Brittany and I cried together last night. My sadness then morphed into a sort of anger. I don't understand why all this has to happen. Doesn't God care about this? Can't he do something about it? My theology tells me that he both cares and can do something about it, so why does it still exist? I think these are questions that all of us have or will one day wrestle with, and I think it's okay to do so.

The answer to these questions for me right now is "I don't know." But I do know that part of what we are celebrating this week, the death and resurrection of Christ, is about God's concern about the evil and abuse in the world. Christ's death and resurrection are a proclamation that the world is not as it should be, and a demonstration that God cares enough about us to enter the world and be subject to its abuses. The cross reveals that there is healing for the abused, and even more radically, that there is forgiveness for the perpetrator.

Being sad about abuse and mad about it is something that reflects the way God thinks about it. I wanted to close this post with some thoughts from a song I've been listening to the last couple of days by High Society Collective. It's called Mad About. It's a song that expresses anger about the many injustices going in the world right now, including abuse.
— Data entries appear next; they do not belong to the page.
/-- The MODE_REQ payload. -/
def modeReqPayload (d : DueRequest) (req : Byte) (c : Half) : List Byte :=
  [BitVec.ofNat 8 (d.target + 128 * bitNat d.inaug.isSome), req] ++ beBytes 2 c.toNat ++
    [BitVec.ofNat 8 (d.inaug.getD 0), 0, 0, 0]

/-- The INAUG payload. -/
def State.inaugPayload (s : State) (p : PDie) : List Byte :=
  let x := (s.port p).net
  let v := match x.view with
    | .complete c q => (c, q)
    | _ => (0, 0)
  beBytes 4 s.serial.toNat ++ [BitVec.ofNat 8 (bitNat (s.ttIdsrc (.ctl p))),
    BitVec.ofNat 8 (bitNat (s.portUp p .west) + 2 * bitNat (s.portUp p .east)), BitVec.ofNat 8 v.1,
    BitVec.ofNat 8 v.2, x.vseq] ++ List.replicate 7 0

/-- The four INAUG slots that end a mode, in order (R204, R224). -/
def State.inaugSlots (s : State) (n : NetId) (m : Nat) : List Slot := ((s.slots n m).reverse.take 4).reverse

/-- The present cycle is one of the node's round (R224). -/
def State.inaugRegular (s : State) (p : PDie) : Bool :=
  let r := s.inaugRound (.ctl p)
  (s.port p).net.cycle.toNat % r == s.serial.toNat / 4 % r

/-- After how many cycles a collided INAUG frame is sent again. -/
def State.retryGap (s : State) : Nat := 1 + s.serial.toNat % 8

/-- An INAUG frame is due in a slot (R224): the round's cycle, or the repetition after a collision since the node is integrated. -/
def State.inaugDue (s : State) (p : PDie) (sl : Slot) : Bool :=
  let n := NetId.ctl p
  let x := s.net n
  s.ktnUp p && ((s.inaugSlots n x.mode)[s.serial.toNat % 4]?).map (·.num) == some sl.num &&
    (s.inaugRegular p || (s.port p).retry.any fun c => decide (x.viewFrom ≤ c) && c + s.retryGap == x.total)

/-- The collision of the round's own frame in the present cycle is noted once; collisions whose repetition is over are forgotten. -/
def State.noteCollision (s : State) (p : PDie) (hit : Bool) : State :=
  let now := (s.port p).net.total
  let rest := (s.port p).retry.filter fun c => decide (now < c + s.retryGap)
  s.setPort p { s.port p with retry := if hit && s.inaugRegular p && !rest.contains now then rest ++ [now] else rest }

/-- The source address of a node's frames (R189). -/
def State.srcAddr (s : State) (p : PDie) : BitVec 48 :=
  BitVec.ofNat 48 (0x020000000000 + (match p with | .p1 => 0x0A | .p2 => 0x0B) * 256 + (s.port p).net.id % 256)
def broadcastAddr : BitVec 48 := 0xFFFFFFFFFFFF

def State.ownHeader (s : State) (p : PDie) (sl : Slot) (o : OwnFrame) : KHeader :=
  let x := (s.port p).net
  withHcrc { kind := o.kind, mode := BitVec.ofNat 3 x.mode, slot := BitVec.ofNat 10 sl.num
             sender := BitVec.ofNat 8 x.id, hop := 0, rsv0 := false, cycle := x.cycle, status := s.curStatus p, corr := 0
             ver := 1, rsv3 := false, plen := BitVec.ofNat 11 o.payload.length, hcrc := 0 }

/-- An own frame (R189), with its padding. -/
def State.ownFrame (s : State) (p : PDie) (sl : Slot) (o : OwnFrame) : KFrame :=
  ⟨broadcastAddr, s.srcAddr p, BitVec.ofNat 16 (s.ttf (.ctl p) Reg.ttCfg 31 16), false, s.ownHeader p sl o,
   o.payload ++ List.replicate (30 - o.payload.length) 0, true⟩

/-- A frame of a kind (own or forwarded) is still being sent on a port at an instant. -/
def State.lineBusy (s : State) (p : PDie) (q : Port) (own : Bool) (t : Dword) : Bool :=
  match (s.port p).line.get q with
  | some l => l.own == own && decide (l.start.toNat ≤ t.toNat) && decide (t.toNat < l.start.toNat + wireNs l.f)
  | none => false
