/-! ### Crawlway errors -/

/-- A crawlway link is declared failed by lane `l` (R31, R32). -/
def State.failLink (s : State) (l o : Lane) : State :=
  let t := s.setFlag l.unit (Reg.ecLink (linkIndex l o)) 24 true
  let t : State := match t.rejoin with
    | some r => if (r.donor = l ∧ r.target = o) ∨ (r.donor = o ∧ r.target = l) then t.abandonRejoin 0x24 else t
    | none => t
  t.sendRetire (higherLane l o) .crawlway

/-- A crawlway error that lane `l` charges to its link to `o`; 16 in succession fail the link (R31). -/
def State.crawlError (s : State) (l o : Lane) : State :=
  let x := s.lane l
  let n := x.linkRun.get o + 1
  let t := s.setLane l { x with linkRun := x.linkRun.set o n }
  if n = 16 then t.failLink l o else t

/-! ### Publications held and claims -/

def pubLane (p : Publication) : Option Lane := Lane.ofIdx p.lane.toNat

/-- Publications held for a point, in order of arrival. -/
def pubsFor (e : Echo) (pt : Word) : List HeldPub := e.pubs.filter fun h => h.pub.point == pt

def pubFrom (e : Echo) (pt : Word) (l : Lane) : Option HeldPub :=
  (pubsFor e pt).find? fun h => pubLane h.pub == some l

/-- Pair claims decide the pair once two name it; three different claims give LA–LB (R50). -/
def decidedPair (e : Echo) (pt : Word) : Option Pair :=
  let cs := e.claims.filter fun c => c.point == pt
  match [Pair.ab, .ac, .bc].find? fun p => 2 ≤ (cs.filter fun c => c.pair == p).length with
  | some p => some p
  | none => if 3 ≤ cs.length then some .ab else none

/-- The number of the lane's 800 MHz clock cycle at an instant: 1.25 ns each. -/
def memCycle (ns : Nat) : Nat := ns * 4 / 5

/-- A publication came before another (R49): in an earlier clock cycle, or in the same cycle and from a lower-lettered
lane. -/
def heldBefore (x y : HeldPub) : Bool :=
  decide (memCycle x.since < memCycle y.since) ||
    (memCycle x.since == memCycle y.since && decide (x.pub.lane.toNat ≤ y.pub.lane.toNat))

/-- The pair of the two publications held first. -/
def firstPair (hs : List HeldPub) : Option Pair :=
  match (hs.filter fun h => decide (2 ≤ (hs.filter fun g => heldBefore h g).length) ||
      decide (hs.length = 2)).filterMap fun h => pubLane h.pub with
  | x :: y :: _ => some (pairOf x y)
  | _ => none

/-- The two publications that an exchange joins (R30), the one held later last: those of the pair decided for the point, or while
none is decided those of the pair held first. -/
def exchangeOf (e : Echo) (pt : Word) : Option (HeldPub × HeldPub) :=
  match (decidedPair e pt).orElse fun _ => firstPair (pubsFor e pt) with
  | some p =>
    match pubFrom e pt (Pair.lanes p).1, pubFrom e pt (Pair.lanes p).2 with
    | some x, some y => some (if heldBefore x y then (x, y) else (y, x))
    | _, _ => none
  | none => none

/-- The value compared at epoch boundaries (before R115). -/
def comparePart (p : Publication) : Dword × Dword := (p.sig, p.digest)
The line that gripped me this morning as I was running was about sexual abuse. I'll end on this, hoping this line illustrates yet again the horrible reality of abuse going on all around us, and that it's worth being sad about and mad about.
She was only eight when they threw her in the trade/Abused in her youth now a slave of this rape/Uncle prostitutes the niece before she got through puberty/And its hard for her to pray ’cause she’s dropping to her knees for a priest/Geez, the cross that he wears is the cross that she bears/Pedophiles is what Im mad about.